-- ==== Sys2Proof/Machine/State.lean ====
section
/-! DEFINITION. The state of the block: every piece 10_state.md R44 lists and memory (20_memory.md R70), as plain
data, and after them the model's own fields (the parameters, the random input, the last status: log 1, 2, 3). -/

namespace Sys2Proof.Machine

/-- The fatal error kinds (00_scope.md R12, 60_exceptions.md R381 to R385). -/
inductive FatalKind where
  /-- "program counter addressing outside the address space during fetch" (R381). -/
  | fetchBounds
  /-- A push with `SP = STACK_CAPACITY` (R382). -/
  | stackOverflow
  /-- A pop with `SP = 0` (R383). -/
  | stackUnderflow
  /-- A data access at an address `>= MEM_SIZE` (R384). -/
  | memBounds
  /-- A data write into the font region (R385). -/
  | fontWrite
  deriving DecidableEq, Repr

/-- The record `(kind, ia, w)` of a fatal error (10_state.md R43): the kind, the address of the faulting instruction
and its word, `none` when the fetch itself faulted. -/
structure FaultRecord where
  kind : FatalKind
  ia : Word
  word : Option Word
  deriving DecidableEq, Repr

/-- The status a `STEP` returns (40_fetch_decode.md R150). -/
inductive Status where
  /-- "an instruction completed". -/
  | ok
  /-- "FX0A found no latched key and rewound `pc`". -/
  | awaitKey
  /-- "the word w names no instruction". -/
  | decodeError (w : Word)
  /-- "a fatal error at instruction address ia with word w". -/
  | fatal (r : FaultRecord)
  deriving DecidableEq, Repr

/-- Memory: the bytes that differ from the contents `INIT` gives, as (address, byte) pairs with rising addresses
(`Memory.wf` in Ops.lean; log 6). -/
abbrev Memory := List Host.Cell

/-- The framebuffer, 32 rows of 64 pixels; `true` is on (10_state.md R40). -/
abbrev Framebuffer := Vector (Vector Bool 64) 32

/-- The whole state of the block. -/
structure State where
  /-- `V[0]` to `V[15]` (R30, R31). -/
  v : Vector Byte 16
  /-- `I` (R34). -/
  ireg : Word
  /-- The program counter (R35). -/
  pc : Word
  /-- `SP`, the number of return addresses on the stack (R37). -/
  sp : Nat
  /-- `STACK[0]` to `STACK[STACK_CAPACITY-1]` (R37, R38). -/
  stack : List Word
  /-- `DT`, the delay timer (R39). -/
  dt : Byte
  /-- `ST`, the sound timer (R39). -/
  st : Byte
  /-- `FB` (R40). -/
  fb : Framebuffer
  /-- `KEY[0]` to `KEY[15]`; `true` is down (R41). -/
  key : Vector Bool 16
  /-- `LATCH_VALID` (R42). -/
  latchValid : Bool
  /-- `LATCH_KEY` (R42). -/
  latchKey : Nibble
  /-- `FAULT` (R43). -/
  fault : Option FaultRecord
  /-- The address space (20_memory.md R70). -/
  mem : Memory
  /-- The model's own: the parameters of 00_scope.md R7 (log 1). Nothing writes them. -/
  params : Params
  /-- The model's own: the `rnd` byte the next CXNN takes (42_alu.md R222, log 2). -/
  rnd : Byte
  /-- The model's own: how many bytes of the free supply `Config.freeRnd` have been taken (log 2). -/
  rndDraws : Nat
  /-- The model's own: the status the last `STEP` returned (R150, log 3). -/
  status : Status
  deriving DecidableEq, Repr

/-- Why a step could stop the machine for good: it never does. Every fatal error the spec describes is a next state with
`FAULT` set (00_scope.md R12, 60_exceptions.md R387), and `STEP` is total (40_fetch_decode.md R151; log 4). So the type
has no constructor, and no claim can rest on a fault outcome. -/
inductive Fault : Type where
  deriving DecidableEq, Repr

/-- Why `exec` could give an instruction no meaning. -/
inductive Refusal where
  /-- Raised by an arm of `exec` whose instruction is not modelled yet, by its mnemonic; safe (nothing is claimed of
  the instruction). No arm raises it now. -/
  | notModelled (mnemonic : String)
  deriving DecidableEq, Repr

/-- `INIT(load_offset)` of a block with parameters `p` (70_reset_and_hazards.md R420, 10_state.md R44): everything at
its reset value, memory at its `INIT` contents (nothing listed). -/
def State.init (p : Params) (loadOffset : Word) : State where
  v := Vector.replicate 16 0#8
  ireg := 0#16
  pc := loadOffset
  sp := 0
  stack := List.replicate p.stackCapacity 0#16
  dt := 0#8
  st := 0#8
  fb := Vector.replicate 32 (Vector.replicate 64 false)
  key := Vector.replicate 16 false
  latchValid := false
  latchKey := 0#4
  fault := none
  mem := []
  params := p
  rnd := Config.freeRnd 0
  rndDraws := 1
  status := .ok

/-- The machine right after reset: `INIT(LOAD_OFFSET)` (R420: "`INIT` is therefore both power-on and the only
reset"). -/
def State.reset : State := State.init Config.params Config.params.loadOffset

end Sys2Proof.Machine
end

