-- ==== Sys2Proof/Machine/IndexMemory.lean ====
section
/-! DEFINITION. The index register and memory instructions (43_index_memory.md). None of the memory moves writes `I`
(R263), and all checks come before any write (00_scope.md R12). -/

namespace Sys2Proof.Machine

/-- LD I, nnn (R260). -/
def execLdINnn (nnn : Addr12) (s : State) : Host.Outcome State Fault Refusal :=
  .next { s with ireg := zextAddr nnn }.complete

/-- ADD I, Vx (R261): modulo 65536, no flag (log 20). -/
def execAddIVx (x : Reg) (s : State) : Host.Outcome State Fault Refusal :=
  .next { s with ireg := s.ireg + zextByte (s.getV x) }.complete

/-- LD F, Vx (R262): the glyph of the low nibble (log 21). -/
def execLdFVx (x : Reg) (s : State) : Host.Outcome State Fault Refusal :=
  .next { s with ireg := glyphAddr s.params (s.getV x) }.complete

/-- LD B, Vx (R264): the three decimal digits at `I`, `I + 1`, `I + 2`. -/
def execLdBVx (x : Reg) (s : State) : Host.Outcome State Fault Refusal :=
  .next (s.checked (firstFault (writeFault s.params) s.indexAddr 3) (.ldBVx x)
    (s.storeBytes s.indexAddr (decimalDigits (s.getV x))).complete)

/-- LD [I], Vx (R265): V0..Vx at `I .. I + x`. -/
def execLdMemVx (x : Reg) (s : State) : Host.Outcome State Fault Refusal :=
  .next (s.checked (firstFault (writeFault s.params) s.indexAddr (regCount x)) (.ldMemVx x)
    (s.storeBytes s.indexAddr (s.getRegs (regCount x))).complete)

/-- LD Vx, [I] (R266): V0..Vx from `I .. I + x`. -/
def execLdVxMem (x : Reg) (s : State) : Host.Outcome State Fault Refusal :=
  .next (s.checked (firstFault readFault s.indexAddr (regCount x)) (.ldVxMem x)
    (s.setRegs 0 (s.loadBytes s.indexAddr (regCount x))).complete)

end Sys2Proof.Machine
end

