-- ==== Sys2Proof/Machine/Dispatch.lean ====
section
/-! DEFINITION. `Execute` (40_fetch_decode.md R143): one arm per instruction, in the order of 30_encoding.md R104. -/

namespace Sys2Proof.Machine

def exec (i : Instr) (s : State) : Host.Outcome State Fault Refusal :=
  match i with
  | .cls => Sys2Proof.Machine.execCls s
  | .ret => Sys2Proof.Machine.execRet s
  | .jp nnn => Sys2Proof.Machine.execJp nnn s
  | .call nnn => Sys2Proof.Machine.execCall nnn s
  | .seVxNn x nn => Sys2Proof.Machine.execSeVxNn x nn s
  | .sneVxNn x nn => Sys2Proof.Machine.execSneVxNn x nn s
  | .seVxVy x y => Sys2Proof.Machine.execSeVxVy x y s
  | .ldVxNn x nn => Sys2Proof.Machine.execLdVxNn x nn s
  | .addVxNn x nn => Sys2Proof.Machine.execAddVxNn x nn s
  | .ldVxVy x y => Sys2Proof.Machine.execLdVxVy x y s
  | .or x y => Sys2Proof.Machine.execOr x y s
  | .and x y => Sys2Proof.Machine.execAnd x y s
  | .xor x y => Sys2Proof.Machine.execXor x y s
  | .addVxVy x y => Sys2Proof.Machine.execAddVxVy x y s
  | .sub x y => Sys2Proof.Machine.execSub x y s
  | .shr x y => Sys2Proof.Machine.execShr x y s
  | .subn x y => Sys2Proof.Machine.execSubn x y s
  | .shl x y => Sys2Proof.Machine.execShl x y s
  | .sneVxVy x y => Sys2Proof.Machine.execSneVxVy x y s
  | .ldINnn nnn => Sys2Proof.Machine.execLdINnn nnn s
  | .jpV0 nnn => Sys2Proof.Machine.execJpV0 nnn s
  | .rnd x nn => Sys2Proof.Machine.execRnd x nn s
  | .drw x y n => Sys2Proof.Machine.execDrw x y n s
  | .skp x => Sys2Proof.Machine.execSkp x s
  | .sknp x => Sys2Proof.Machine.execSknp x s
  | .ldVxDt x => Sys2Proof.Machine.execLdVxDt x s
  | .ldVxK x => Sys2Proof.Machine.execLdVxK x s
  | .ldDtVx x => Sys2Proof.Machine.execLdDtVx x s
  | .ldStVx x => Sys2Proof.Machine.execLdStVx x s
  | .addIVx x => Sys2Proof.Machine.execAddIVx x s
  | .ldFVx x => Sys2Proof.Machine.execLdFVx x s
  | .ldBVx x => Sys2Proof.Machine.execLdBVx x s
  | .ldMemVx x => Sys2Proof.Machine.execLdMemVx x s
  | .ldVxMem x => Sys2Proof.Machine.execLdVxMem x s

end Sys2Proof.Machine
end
================================
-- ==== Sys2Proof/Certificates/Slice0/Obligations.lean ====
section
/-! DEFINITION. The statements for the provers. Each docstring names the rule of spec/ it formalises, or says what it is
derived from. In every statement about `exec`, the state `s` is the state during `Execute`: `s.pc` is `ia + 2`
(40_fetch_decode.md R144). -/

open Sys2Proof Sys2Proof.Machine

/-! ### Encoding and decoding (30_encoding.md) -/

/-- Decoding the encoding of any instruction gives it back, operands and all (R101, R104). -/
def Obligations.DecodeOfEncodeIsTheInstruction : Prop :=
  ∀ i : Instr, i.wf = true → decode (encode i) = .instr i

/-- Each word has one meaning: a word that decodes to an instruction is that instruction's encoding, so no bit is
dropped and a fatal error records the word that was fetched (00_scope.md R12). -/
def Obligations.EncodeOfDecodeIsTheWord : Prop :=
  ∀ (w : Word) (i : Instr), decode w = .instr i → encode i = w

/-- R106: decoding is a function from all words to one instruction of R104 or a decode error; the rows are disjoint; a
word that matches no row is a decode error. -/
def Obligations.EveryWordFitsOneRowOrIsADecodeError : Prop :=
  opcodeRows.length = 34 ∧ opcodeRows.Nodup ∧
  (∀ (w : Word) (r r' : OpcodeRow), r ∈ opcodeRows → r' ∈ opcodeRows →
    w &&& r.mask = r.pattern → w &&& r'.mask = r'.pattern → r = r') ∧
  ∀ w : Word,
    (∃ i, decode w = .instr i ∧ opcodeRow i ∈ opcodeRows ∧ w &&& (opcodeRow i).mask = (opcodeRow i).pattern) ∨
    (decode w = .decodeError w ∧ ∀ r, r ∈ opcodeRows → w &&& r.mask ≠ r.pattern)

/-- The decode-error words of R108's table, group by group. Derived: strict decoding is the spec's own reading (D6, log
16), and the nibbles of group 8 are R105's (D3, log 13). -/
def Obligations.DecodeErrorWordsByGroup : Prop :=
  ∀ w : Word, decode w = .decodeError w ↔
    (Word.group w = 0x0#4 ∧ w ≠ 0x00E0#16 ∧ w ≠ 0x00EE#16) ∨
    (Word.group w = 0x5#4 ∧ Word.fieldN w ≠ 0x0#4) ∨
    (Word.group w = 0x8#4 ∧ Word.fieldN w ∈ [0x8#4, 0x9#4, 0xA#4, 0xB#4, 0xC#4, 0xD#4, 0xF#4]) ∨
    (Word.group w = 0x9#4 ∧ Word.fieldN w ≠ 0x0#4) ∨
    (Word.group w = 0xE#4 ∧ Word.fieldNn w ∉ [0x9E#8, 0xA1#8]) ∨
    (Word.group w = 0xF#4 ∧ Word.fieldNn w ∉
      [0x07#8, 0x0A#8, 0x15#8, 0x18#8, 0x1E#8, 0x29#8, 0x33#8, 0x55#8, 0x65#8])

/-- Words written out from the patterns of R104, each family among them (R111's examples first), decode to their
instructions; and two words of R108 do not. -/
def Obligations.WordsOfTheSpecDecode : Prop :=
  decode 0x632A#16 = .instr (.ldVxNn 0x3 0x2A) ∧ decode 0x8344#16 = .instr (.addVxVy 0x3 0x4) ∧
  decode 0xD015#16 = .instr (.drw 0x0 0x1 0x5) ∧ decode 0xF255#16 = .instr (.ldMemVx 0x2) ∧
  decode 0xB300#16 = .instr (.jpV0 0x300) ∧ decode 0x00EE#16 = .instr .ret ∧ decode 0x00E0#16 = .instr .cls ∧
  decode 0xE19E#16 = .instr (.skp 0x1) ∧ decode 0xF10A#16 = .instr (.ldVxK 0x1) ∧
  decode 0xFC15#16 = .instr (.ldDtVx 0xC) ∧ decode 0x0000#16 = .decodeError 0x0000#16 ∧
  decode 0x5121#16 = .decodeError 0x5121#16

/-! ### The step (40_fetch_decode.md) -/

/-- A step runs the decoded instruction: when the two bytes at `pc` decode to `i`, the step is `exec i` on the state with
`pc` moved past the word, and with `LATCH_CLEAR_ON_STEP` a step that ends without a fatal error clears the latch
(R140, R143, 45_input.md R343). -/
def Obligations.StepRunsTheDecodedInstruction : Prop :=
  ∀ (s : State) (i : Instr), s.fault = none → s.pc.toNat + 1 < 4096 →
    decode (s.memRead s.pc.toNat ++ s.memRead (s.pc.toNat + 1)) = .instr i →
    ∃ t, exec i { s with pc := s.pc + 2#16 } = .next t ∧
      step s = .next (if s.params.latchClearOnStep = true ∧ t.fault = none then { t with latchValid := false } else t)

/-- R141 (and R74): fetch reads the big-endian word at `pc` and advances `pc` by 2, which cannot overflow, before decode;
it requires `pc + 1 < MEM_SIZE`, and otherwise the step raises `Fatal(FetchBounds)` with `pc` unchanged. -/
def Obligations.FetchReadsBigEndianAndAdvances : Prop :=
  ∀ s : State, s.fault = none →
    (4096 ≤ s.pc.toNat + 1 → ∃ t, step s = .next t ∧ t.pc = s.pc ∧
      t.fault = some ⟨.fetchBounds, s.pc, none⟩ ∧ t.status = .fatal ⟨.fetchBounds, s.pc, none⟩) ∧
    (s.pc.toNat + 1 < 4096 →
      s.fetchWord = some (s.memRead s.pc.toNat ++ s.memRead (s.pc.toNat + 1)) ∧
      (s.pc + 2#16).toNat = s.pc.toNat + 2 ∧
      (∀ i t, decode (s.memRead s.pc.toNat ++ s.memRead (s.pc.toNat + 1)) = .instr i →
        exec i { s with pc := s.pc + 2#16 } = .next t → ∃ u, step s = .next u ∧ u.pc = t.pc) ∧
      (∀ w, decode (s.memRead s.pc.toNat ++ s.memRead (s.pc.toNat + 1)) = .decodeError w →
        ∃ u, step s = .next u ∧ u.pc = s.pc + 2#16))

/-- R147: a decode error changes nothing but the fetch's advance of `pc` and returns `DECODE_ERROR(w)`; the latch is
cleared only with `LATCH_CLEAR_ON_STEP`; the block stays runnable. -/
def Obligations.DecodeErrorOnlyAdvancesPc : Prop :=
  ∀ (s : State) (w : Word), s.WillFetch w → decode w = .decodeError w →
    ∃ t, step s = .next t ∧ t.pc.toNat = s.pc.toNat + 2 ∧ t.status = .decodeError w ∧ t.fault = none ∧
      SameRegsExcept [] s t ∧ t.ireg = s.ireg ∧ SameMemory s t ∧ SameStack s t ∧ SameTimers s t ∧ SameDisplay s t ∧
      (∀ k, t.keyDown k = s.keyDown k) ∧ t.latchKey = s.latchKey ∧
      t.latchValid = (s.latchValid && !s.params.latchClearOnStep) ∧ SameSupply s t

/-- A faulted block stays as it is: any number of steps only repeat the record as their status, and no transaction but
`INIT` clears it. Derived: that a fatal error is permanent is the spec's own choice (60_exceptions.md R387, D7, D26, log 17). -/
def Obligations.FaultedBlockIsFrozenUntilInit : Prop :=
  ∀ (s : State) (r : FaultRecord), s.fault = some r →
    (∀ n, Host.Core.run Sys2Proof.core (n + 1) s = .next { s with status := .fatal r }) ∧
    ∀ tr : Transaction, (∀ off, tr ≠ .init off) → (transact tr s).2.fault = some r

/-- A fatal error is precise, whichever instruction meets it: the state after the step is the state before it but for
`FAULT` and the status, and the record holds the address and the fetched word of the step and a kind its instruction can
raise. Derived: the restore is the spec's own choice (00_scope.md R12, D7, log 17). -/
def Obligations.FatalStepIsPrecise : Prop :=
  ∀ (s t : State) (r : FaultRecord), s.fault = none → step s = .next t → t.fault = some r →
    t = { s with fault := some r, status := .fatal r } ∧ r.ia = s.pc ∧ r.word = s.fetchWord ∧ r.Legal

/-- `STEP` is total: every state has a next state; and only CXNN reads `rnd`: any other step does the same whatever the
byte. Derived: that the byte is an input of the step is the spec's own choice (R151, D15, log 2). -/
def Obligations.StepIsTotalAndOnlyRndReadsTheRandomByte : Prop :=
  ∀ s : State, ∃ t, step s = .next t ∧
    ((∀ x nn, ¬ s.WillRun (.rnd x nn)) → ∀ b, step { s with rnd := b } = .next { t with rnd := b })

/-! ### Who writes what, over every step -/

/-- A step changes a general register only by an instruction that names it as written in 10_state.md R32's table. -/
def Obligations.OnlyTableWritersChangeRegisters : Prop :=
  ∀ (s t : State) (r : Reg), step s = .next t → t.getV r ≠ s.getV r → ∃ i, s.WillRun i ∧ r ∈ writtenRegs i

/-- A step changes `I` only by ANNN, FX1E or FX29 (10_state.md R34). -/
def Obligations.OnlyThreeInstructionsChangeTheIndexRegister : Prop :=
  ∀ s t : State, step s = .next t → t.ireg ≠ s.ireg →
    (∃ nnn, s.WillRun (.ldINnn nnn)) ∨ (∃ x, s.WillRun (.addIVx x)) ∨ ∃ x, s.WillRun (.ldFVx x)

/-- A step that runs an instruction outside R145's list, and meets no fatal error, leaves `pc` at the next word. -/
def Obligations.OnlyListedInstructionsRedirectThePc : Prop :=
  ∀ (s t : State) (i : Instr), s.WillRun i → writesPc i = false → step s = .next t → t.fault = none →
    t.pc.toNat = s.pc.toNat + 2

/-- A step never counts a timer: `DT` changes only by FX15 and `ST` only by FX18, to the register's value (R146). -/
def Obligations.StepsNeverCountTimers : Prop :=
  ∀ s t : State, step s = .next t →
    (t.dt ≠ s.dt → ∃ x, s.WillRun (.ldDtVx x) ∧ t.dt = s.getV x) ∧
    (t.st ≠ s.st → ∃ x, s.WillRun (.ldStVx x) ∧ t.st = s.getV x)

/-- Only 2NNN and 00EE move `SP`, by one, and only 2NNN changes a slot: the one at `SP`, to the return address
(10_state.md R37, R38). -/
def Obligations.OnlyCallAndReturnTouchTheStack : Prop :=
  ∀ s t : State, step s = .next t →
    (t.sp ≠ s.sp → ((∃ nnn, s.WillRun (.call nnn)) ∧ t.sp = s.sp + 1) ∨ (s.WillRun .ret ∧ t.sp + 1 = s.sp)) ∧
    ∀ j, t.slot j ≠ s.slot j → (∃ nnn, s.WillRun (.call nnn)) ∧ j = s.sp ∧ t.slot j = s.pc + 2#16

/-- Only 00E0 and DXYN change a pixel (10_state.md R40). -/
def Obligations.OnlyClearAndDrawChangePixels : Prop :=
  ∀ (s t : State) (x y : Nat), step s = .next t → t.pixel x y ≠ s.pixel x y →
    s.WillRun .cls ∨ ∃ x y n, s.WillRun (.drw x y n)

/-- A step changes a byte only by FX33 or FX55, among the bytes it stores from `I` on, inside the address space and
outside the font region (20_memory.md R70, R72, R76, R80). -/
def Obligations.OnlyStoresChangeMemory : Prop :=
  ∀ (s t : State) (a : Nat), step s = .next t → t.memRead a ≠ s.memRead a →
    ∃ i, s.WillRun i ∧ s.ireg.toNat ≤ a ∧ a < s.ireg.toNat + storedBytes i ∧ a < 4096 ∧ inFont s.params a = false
================================
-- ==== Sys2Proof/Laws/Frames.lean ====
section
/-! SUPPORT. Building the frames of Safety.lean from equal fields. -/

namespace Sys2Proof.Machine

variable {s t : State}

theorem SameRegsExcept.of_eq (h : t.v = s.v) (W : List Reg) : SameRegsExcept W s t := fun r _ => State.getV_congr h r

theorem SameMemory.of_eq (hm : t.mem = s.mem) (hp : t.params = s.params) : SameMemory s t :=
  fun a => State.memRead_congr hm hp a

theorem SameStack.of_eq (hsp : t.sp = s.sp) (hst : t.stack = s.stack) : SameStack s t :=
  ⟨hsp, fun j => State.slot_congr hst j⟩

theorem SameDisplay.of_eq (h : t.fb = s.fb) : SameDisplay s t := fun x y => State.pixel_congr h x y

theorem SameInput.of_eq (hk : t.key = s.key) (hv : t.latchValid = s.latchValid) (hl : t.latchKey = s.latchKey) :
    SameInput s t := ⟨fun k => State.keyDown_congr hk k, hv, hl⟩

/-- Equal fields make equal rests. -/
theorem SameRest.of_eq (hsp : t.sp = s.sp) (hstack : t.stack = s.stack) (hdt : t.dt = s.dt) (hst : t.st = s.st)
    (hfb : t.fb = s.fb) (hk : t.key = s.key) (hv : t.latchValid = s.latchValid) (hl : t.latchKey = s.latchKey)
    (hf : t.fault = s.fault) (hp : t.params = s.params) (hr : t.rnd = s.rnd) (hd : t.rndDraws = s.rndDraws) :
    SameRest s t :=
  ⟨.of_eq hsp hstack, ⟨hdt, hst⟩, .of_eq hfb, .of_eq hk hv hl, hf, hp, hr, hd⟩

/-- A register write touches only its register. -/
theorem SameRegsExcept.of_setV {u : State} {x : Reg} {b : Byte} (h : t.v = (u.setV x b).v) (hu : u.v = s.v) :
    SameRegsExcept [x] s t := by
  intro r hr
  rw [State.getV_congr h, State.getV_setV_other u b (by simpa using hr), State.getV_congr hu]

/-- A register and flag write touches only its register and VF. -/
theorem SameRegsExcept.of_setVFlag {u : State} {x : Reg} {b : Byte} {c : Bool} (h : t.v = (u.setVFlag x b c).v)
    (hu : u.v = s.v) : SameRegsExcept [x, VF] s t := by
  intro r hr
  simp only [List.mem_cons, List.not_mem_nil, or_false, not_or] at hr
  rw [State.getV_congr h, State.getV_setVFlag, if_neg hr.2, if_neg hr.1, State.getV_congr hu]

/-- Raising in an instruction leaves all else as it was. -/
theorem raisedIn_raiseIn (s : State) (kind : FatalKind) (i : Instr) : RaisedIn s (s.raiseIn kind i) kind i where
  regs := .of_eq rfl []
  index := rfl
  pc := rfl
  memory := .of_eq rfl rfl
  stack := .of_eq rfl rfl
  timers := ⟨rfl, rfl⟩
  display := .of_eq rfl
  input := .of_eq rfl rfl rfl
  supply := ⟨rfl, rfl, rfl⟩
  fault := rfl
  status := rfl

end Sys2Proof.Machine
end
================================
An exact copy of the lines above, from the one containing "SameRegsExcept [x] s t := by" through the one containing "display := .of_eq rfl", is the whole of the answer.

    SameRegsExcept [x] s t := by
  intro r hr
  rw [State.getV_congr h, State.getV_setV_other u b (by simpa using hr), State.getV_congr hu]

/-- A register and flag write touches only its register and VF. -/
theorem SameRegsExcept.of_setVFlag {u : State} {x : Reg} {b : Byte} {c : Bool} (h : t.v = (u.setVFlag x b c).v)
    (hu : u.v = s.v) : SameRegsExcept [x, VF] s t := by
  intro r hr
  simp only [List.mem_cons, List.not_mem_nil, or_false, not_or] at hr
  rw [State.getV_congr h, State.getV_setVFlag, if_neg hr.2, if_neg hr.1, State.getV_congr hu]

/-- Raising in an instruction leaves all else as it was. -/
theorem raisedIn_raiseIn (s : State) (kind : FatalKind) (i : Instr) : RaisedIn s (s.raiseIn kind i) kind i where
  regs := .of_eq rfl []
  index := rfl
  pc := rfl
  memory := .of_eq rfl rfl
  stack := .of_eq rfl rfl
  timers := ⟨rfl, rfl⟩
  display := .of_eq rfl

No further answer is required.